-- ==== Sys2Proof/Laws/Flags.lean ====
section
/-! SUPPORT. What the flag-setting operation leaves in F when its directives are Booleans, and the spec's half-carry and
carry formulas as arithmetic. -/

namespace Sys2Proof.Machine

/-- Four Booleans (10_state.md R21). -/
theorem flagsAre_ofBool (z n h c : Bool) (s : State) :
    FlagsAre (setFlags (.ofBool z) (.ofBool n) (.ofBool h) (.ofBool c) s).f z n h c := by
  cases z <;> cases n <;> cases h <;> cases c <;>
    exact ⟨by simp [setFlags, flagsAfter, Directive.apply, Directive.ofBool], by simp [setFlags, flagsAfter, Directive.apply, Directive.ofBool],
      by simp [setFlags, flagsAfter, Directive.apply, Directive.ofBool], by simp [setFlags, flagsAfter, Directive.apply, Directive.ofBool],
      by rw [setFlags, State.setF_f, BitVec.and_assoc]; simp⟩

/-- Three Booleans, C kept. -/
theorem flagsAre_keepC (z n h : Bool) (s : State) :
    FlagsAre (setFlags (.ofBool z) (.ofBool n) (.ofBool h) .keep s).f z n h (s.f.getLsbD 4) := by
  cases z <;> cases n <;> cases h <;>
    exact ⟨by simp [setFlags, flagsAfter, Directive.apply, Directive.ofBool], by simp [setFlags, flagsAfter, Directive.apply, Directive.ofBool],
      by simp [setFlags, flagsAfter, Directive.apply, Directive.ofBool], by simp [setFlags, flagsAfter, Directive.apply, Directive.ofBool],
      by rw [setFlags, State.setF_f, BitVec.and_assoc]; simp⟩

/-- The flags of INC by the value before it (44_arith_logic.md R167). -/
theorem flagsAre_inc (v : Byte) (s : State) :
    FlagsAre (incFlags (v + 1) s).f (v == 0xFF) false (v &&& 0x0F == 0x0F) (s.f.getLsbD 4) := by
  have hz : (v + 1 == 0) = (v == 0xFF) := by revert v; decide
  have hh : incHalfCarry (v + 1) = (v &&& 0x0F == 0x0F) := by revert v; decide
  rw [← hz, ← hh]
  exact flagsAre_keepC _ false _ s

/-- The flags of XOR by its operands (R171). -/
theorem flagsAre_xor (a b : Byte) (s : State) : FlagsAre (xorFlags (a ^^^ b) s).f (a == b) false false false := by
  have hz : (a ^^^ b == 0) = (a == b) := by rw [Bool.eq_iff_iff]; simp [BitVec.xor_eq_zero_iff]
  rw [← hz]
  exact flagsAre_ofBool _ false false false s

/-- The half-carry of LD HL,SP+e8 (40_step_and_addressing.md R122). -/
theorem sprHalfCarry_eq (sp : Word) (e : Byte) : sprHalfCarry sp e = decide (16 ≤ sp.toNat % 16 + e.toNat % 16) := by
  have h1 : (sp &&& 0x0F).toNat = sp.toNat % 16 := by rw [BitVec.toNat_and]; exact Nat.and_two_pow_sub_one_eq_mod _ 4
  have h2 : (e &&& 0x0F).toNat = e.toNat % 16 := by rw [BitVec.toNat_and]; exact Nat.and_two_pow_sub_one_eq_mod _ 4
  rw [sprHalfCarry, h1, h2]

/-- Its carry. -/
theorem sprCarry_eq (sp : Word) (e : Byte) : sprCarry sp e = decide (256 ≤ sp.toNat % 256 + e.toNat) := by
  have h1 : (sp &&& 0xFF).toNat = sp.toNat % 256 := by rw [BitVec.toNat_and]; exact Nat.and_two_pow_sub_one_eq_mod _ 8
  rw [sprCarry, h1]

end Sys2Proof.Machine
end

......

▶ _EXERCISE OBJECTIVE_: Take the lines above and print them exactly.

▶ _YOUR SOLUTION_:
-- ==== Sys2Proof/Laws/Flags.lean ====
section
/-! SUPPORT. What the flag-setting operation leaves in F when its directives are Booleans, and the spec's half-carry and
carry formulas as arithmetic. -/

namespace Sys2Proof.Machine

/-- Four Booleans (10_state.md R21). -/
theorem flagsAre_ofBool (z n h c : Bool) (s : State) :
    FlagsAre (setFlags (.ofBool z) (.ofBool n) (.ofBool h) (.ofBool c) s).f z n h c := by
  cases z <;> cases n <;> cases h <;> cases c <;>
    exact ⟨by simp [setFlags, flagsAfter, Directive.apply, Directive.ofBool], by simp [setFlags, flagsAfter, Directive.apply, Directive.ofBool],
      by simp [setFlags, flagsAfter, Directive.apply, Directive.ofBool], by simp [setFlags, flagsAfter, Directive.apply, Directive.ofBool],
      by rw [setFlags, State.setF_f, BitVec.and_assoc]; simp⟩

/-- Three Booleans, C kept. -/
theorem flagsAre_keepC (z n h : Bool) (s : State) :
    FlagsAre (setFlags (.ofBool z) (.ofBool n) (.ofBool h) .keep s).f z n h (s.f.getLsbD 4) := by
  cases z <;> cases n <;> cases h <;>
    exact ⟨by simp [setFlags, flagsAfter, Directive.apply, Directive.ofBool], by simp [setFlags, flagsAfter, Directive.apply, Directive.ofBool],
      by simp [setFlags, flagsAfter, Directive.apply, Directive.ofBool], by simp [setFlags, flagsAfter, Directive.apply, Directive.ofBool],
      by rw [setFlags, State.setF_f, BitVec.and_assoc]; simp⟩

/-- The flags of INC by the value before it (44_arith_logic.md R167). -/
theorem flagsAre_inc (v : Byte) (s : State) :
    FlagsAre (incFlags (v + 1) s).f (v == 0xFF) false (v &&& 0x0F == 0x0F) (s.f.getLsbD 4) := by
  have hz : (v + 1 == 0) = (v == 0xFF) := by revert v; decide
  have hh : incHalfCarry (v + 1) = (v &&& 0x0F == 0x0F) := by revert v; decide
  rw [← hz, ← hh]
  exact flagsAre_keepC _ false _ s

/-- The flags of XOR by its operands (R171). -/
theorem flagsAre_xor (a b : Byte) (s : State) : FlagsAre (xorFlags (a ^^^ b) s).f (a == b) false false false := by
  have hz : (a ^^^ b == 0) = (a == b) := by rw [Bool.eq_iff_iff]; simp [BitVec.xor_eq_zero_iff]
  rw [← hz]
  exact flagsAre_ofBool _ false false false s

/-- The half-carry of LD HL,SP+e8 (40_step_and_addressing.md R122). -/
theorem sprHalfCarry_eq (sp : Word) (e : Byte) : sprHalfCarry sp e = decide (16 ≤ sp.toNat % 16 + e.toNat % 16) := by
  have h1 : (sp &&& 0x0F).toNat = sp.toNat % 16 := by rw [BitVec.toNat_and]; exact Nat.and_two_pow_sub_one_eq_mod _ 4
  have h2 : (e &&& 0x0F).toNat = e.toNat % 16 := by rw [BitVec.toNat_and]; exact Nat.and_two_pow_sub_one_eq_mod _ 4
  rw [sprHalfCarry, h1, h2]

/-- Its carry. -/
theorem sprCarry_eq (sp : Word) (e : Byte) : sprCarry sp e = decide (256 ≤ sp.toNat % 256 + e.toNat) := by
  have h1 : (sp &&& 0xFF).toNat = sp.toNat % 256 := by rw [BitVec.toNat_and]; exact Nat.and_two_pow_sub_one_eq_mod _ 8
  rw [sprCarry, h1]

end Sys2Proof.Machine
end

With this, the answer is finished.